If you have created a new product with individual character, it is important that you protect it by registering it as an industrial design and obtain the exclusive rights to produce or sell it. You will also be able to take legal action against third parties that try to copy or counterfeit your product for commercial purposes.
It is also worth mentioning that the industrial design protection period can last as long as 25 years, depending on the country. As such, you are guaranteed the maximum degree of security in the exploitation of your product with innovative aesthetical characteristics.
The rights on exploitation of an industrial design also include the power to assign or license it to third parties. This allows you to enhance your company’s value, especially if you want to create a design portfolio.
Can you publicly disclose your products?
If you do so before filing the industrial design application, it is likely that you will no longer be able to protect the products, because they will have lost their novelty.
Public disclosure should only happen after the filing.
Can you disclose your innovations to us?
Yes. Our work is confidential and we do not disclose our clients’ information. If you wish, we can sign a nondisclosure agreement.
How does the industrial design registration work?
Our professionals are highly specialized in the industrial design sector and take on the various stages of this process:
1 - Definition of the best registration strategy, bearing in mind the type of products to be protected or the number of jurisdictions.
2 - Preparation of technical designs or photographs in order to meet the necessary formal requirements.
3 – Filling the application for registration.
4 – Monitoring of the granting process, responding to notifications from the PTOs.
5 - Monitoring of the publication and granting process.
6 - Sending alerts to inform you of the need to pay the design registration maintenace fees to be paid in five instalments or annually. This differs by country, as in some jurisdictions they may not exist, may be paid every five years or annually.
7 - Definition of strategies that help increase the industrial design’s legal protection on the market.
Should the industrial design registration be carried out only in the country in which you intend to market your innovation?
You must register the industrial design in all the countries to which you intend to export and distribute your innovations. You have six months from the date of the first national filing to carry out any registration in another country.
Is there a global industrial design registration?

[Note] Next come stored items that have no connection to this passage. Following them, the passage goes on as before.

-- ==== Sys2Proof/Machine/Canopy.lean ====
section
/-! DEFINITION. The Canopy store (06_canopy.md): entries and their shadow, tables and their placement, load records,
updates slot by slot, searches, pattern steps, parity and the loss of a bank. -/

namespace Sys2Proof.Machine

def onCanopy (f : Canopy → Canopy) (s : State) : State := { s with canopy := f s.canopy }
def getBank (s : State) (b : Nat) : Bank := tblGet {} s.canopy.banks b
def onBank (b : Nat) (f : Bank → Bank) (s : State) : State :=
  onCanopy (fun c => { c with banks := tblMod {} c.banks b f }) s
def onTable (tag : Nat) (f : CTable → CTable) (s : State) : State :=
  match tblFind s.canopy.tables tag with
  | none => s
  | some t => onCanopy (fun c => { c with tables := tblSet c.tables tag (f t) }) s
def countC (b i n : Nat) (s : State) : State := count (.canopy (Fin.ofNat 16 b)) i n s

/-- Positions of a bank (R237), and the bank of a position. -/
def bankSize : Nat := 32768
def bankOf (pos : Nat) : Nat := pos / bankSize
/-- The quad of a bank. -/
def quadOf (b : Nat) : Nat := b / 4

/-! ## Entries and their shadow (R237, R272) -/

/-- The 64 bytes of a shadow position. -/
def shadowBytes (e : CEntry) : Bytes :=
  natBe 20 e.value ++ natBe 20 e.mask ++ natLe 8 e.result ++ natLe 2 e.tag ++ natLe 1 (b2n e.valid) ++
    List.replicate 13 0

/-- An entry as its shadow holds it. A position that nothing has been written to, whose TAG bytes are zero, is in no
table: tag 0 is never given (DESIGN CHOICE, log 72). -/
def parseShadow (b : Bytes) : CEntry :=
  { value := beNat (slice b 0 20), mask := beNat (slice b 0x14 20), result := field b 0x28 8,
    tag := if field b 0x30 2 = 0 then 0xFFFF else field b 0x30 2, valid := decide (field b 0x32 1 = 1) }

/-- Device address of a position's shadow (12, R495). -/
def shadowAt (s : State) (pos : Nat) : Nat := reserveBase s + 64 * pos

def entryAt (s : State) (pos : Nat) : CEntry := tblGet {} s.canopy.entries pos

/-- An entry write: the shadow first, then the bank (R272). -/
def writeEntry (pos : Nat) (e : CEntry) (s : State) : State :=
  onCanopy (fun c => { c with entries := tblSet c.entries pos e }) (devPut (shadowAt s pos) (shadowBytes e) s)

/-- A position reloaded from its shadow. -/
def reloadEntry (pos : Nat) (s : State) : State :=
  onCanopy (fun c => { c with entries := tblSet c.entries pos (parseShadow (devBytes s (shadowAt s pos) 64)) }) s

/-- Mask length (R239). -/
def maskLength (mask : Nat) : Nat := ((List.range 160).filter (fun i => bitOf mask i)).length

/-- Give a range of positions to a table, or to none, with no valid entry. -/
def clearRange (base capacity tag : Nat) (s : State) : State :=
  (List.range capacity).foldl (fun s k => writeEntry (base + k) { tag := tag } s) s

/-! ## Placement (R244, R245) -/

/-- First positions of a table's copies. -/
def copiesOf (t : CTable) : List Nat := t.home :: t.mirror.toList

/-- Ranges in use in a bank: first place and length. A table that is UNAVAILABLE keeps its range, where its shadow
stands. -/
def bankRanges (s : State) (b : Nat) : List (Nat × Nat) :=
  s.canopy.tables.flatMap (fun e =>
    ((copiesOf e.2).filter (fun p => decide (bankOf p = b))).map (fun p => (p % bankSize, e.2.capacity)))

/-- The bank serves. -/
def bankServes (s : State) (b : Nat) : Bool := s.present.banks.getLsbD b && decide ((getBank s b).state = 0)

/-- Lowest place of a run of free positions in a bank. -/
def freeRun (s : State) (b capacity : Nat) : Option Nat :=
  let rs := bankRanges s b
  findMin (fun p => p) ((0 :: rs.map (fun r => r.1 + r.2)).filter (fun p =>
    decide (p + capacity ≤ bankSize) && rs.all (fun r => spansApart p capacity r.1 r.2)))

/-- Free positions of a bank. -/
def freeTotal (s : State) (b : Nat) : Nat := bankSize - ((bankRanges s b).map (·.2)).sum

/-- Move a copy of a table to another first position, entry by entry (R245, R255). -/
def moveCopy (tag from_ dest : Nat) (s : State) : State :=
  match tblFind s.canopy.tables tag with
  | none => s
  | some t =>
    let es := (List.range t.capacity).map (fun k => entryAt s (from_ + k))
    let s1 := clearRange from_ t.capacity 0xFFFF s
    let s2 := ((List.range t.capacity).zip es).foldl (fun s e => writeEntry (dest + e.1) e.2 s) s1
    let s3 := countC (bankOf dest) 3 ((es.filter (·.valid)).length) s2
    onTable tag (fun t =>
      { t with home := if t.home = from_ then dest else t.home,
               mirror := if t.mirror = some from_ then some dest else t.mirror }) s3

/-- Close the gaps of a bank, so that its free positions form one run (R245). -/
def compactBank (b : Nat) (s : State) : State :=
  let copies := s.canopy.tables.flatMap (fun e =>
    ((copiesOf e.2).filter (fun p => decide (bankOf p = b))).map (fun p => (p, e.1, e.2.capacity)))
  ((sortByKey (fun c => c.1) copies).foldl (fun (acc : Nat × State) c =>
    (acc.1 + c.2.2, if acc.1 = c.1 then acc.2 else moveCopy c.2.1 c.1 acc.1 acc.2)) (b * bankSize, s)).2

/-- A place for a copy in one of some banks: a run as it stands, or after other tables have moved. -/
def placeIn (capacity : Nat) (banks : List Nat) (s : State) : Option (Nat × State) :=
  match banks.find? (fun b => (freeRun s b capacity).isSome) with
  | some b => (freeRun s b capacity).map (fun p => (b * bankSize + p, s))
  | none =>
    match banks.find? (fun b => decide (capacity ≤ freeTotal s b)) with
    | none => none
    | some b =>
      let s1 := compactBank b s
      (freeRun s1 b capacity).map (fun p => (b * bankSize + p, s1))

/-- Banks that serve. -/
def servingBanks (s : State) : List Nat := (List.range 16).filter (bankServes s)

/-- Places for the copies of a table (R244, R245). -/
def placeTable (capacity : Nat) (mirrored : Bool) (s : State) : Option (Nat × Option Nat × State) :=
  match placeIn capacity (servingBanks s) s with
  | none => none
  | some (home, s1) =>
    if !mirrored then some (home, none, s1)
    else
      -- the home range is held while the mirror is placed
      let others := (servingBanks s1).filter (fun b => decide (quadOf b ≠ quadOf (bankOf home)))
      match placeIn capacity others s1 with
      | some (m, s2) => some (home, some m, s2)
      | none => none

/-- Entries and pattern states charged to a berth (R244). -/
def entriesCharged (s : State) (b : Fin 512) : Nat :=
  (s.canopy.tables.map (fun e =>
    if e.2.berth = b then e.2.capacity * (copiesOf e.2).length else 0)).sum
def statesCharged (s : State) (b : Fin 512) : Nat :=
  (s.canopy.tables.map (fun e => if e.2.berth = b then e.2.states else 0)).sum

/-- A table's berth quota is short: CANOPY(QUOTA) with what was requested (R244, R285). -/
def quotaFault (s : State) (b : Fin 512) (entries states : Nat) : Option (Nat × Nat) :=
  if (getB s b.val).canopyEntries.toNat < entriesCharged s b + entries then some (0x0504, entries)
  else if (getB s b.val).patternStates.toNat < statesCharged s b + states then some (0x0504, states)
  else none

/-! ## Load records (R251, R260 to R264) -/

/-- Key bits of a layout. -/
def layoutBits (fields : List (Nat × Nat)) : Nat := 8 * (fields.map (·.2)).sum

/-- Bits of a key that a layout uses. -/
def layoutMask (fields : List (Nat × Nat)) : Nat :=
  (2 ^ layoutBits fields - 1) * 2 ^ (160 - layoutBits fields)

/-- Shift and width of a field. -/
def fieldSpan (fields : List (Nat × Nat)) (k : Nat) : Nat × Nat :=
  let before := ((fields.take k).map (·.2)).sum
  let len := ((fields[k]?).map (·.2)).getD 0
  (160 - 8 * (before + len), 8 * len)

/-- The smallest set of aligned blocks that covers `lo` to `hi` of `w` bits, ascending: low end and its number of free
bits (R263). -/
def coverRange (w : Nat) : Nat → Nat → Nat → List (Nat × Nat)
  | 0, _, _ => []
  | fuel + 1, lo, hi =>
    if hi < lo then []
    else
      let k := ((List.range (w + 1)).reverse.find? (fun k =>
        decide (lo % 2 ^ k = 0) && decide (lo + 2 ^ k - 1 ≤ hi))).getD 0
      (lo, k) :: coverRange w fuel (lo + 2 ^ k) hi

/-- A load record as parsed. -/
structure LoadRecord where
  form : Nat
  op : Nat
  fieldNo : Nat
  result : Nat
  value : Nat
  high : Nat
  deriving DecidableEq, Repr

def parseRecord (b : Bytes) : LoadRecord :=
  { form := field b 0 1, op := field b 1 1, fieldNo := field b 2 1, result := field b 8 8, value := beNat (slice b 0x10 20),
    high := beNat (slice b 0x24 20) }

/-- A record obeys R260 to R262 for a layout; `load` allows INSERT only. -/
def recordOk (load : Bool) (fields : List (Nat × Nat)) (b : Bytes) : Bool :=
  let r := parseRecord b
  let lm := layoutMask fields
  let inLayout (v : Nat) : Bool := decide (v &&& lm = v)
  allZero (slice b 3 5) && allZero (slice b 0x38 8) &&
  (if load then decide (r.op = 1) else decide (1 ≤ r.op) && decide (r.op ≤ 3)) &&
  inLayout r.value && inLayout r.high &&
  (if r.form = 1 then decide (r.fieldNo = 0) && decide (r.value &&& r.high = r.value)
   else if r.form = 2 then
     let (sh, w) := fieldSpan fields r.fieldNo
     let t := ((fields[r.fieldNo]?).map (·.1)).getD 0
     decide (r.fieldNo < fields.length) && decide (t ≠ 0x28) && decide (typeClass t ≠ .bytes) &&
     decide (bitsOf r.value sh w ≤ bitsOf r.high sh w) &&
     decide (r.value - bitsOf r.value sh w * 2 ^ sh = r.high - bitsOf r.high sh w * 2 ^ sh)
   else false)

/-- The entries that a record describes, as VALUE and MASK (R261, R263). -/
def recordEntries (fields : List (Nat × Nat)) (r : LoadRecord) : List (Nat × Nat) :=
  if r.form = 1 then [(r.value, r.high)]
  else
    let (sh, w) := fieldSpan fields r.fieldNo
    let rest := r.value - bitsOf r.value sh w * 2 ^ sh
    let restMask := layoutMask fields - (2 ^ w - 1) * 2 ^ sh
    (coverRange w (2 * w + 1) (bitsOf r.value sh w) (bitsOf r.high sh w)).map (fun c =>
      (rest + c.1 * 2 ^ sh, restMask + (2 ^ w - 2 ^ c.2) * 2 ^ sh))

/-! ## Slots of an update (R240, R255, R257) -/

/-- Places of a table copy that hold valid entries, with their entries, in order. -/
abbrev Places := Tbl CEntry

/-- One slot applied to a copy. -/
def applyOp (t : Places) : MicroOp → Places
  | .copy a b => match tblFind t a with
    | some e => tblSet t b e
    | none => t
  | .write p e => tblSet t p e
  | .delete p => tblErase t p
  | .setResult p r => match tblFind t p with
    | some e => tblSet t p { e with result := r }
    | none => t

No, this is why it is necessary to file the application in every country where you want to protect the aesthetic characteristics of your product, complying with the formalities of each jurisdiction.
To make this process more convenient, there is The Hague route, in which we file one single application that allows the extension of the industrial design protection to more than 65 territories.
However, there are other options with a more regional focus. This is true in the case of the African Intellectual Property Organization (AIPO), in which it is possible to register an industrial design in all countries belonging to the Bangui Agreement; of the African Regional Intellectual Property Organization (ARIPO), which permits a single filing for all countries belonging to the Lusaka Agreement; of the Benelux Office for Intellectual Property (BOIP), where you register an industrial design in the three countries belonging to Benelux (Belgium, the Netherlands, and Luxembourg); and of the European Union Intellectual Property Office (EUIPO), in which it is possible to register an industrial design in the European Union member states.
How can you enforce your industrial design rights?
In the face of a harmful and illegal act, it may be necessary to resort to law enforcement agencies, customs, and courts. Penalties differ from country to country and they can be civil (compensation payments), criminal, or administrative in nature.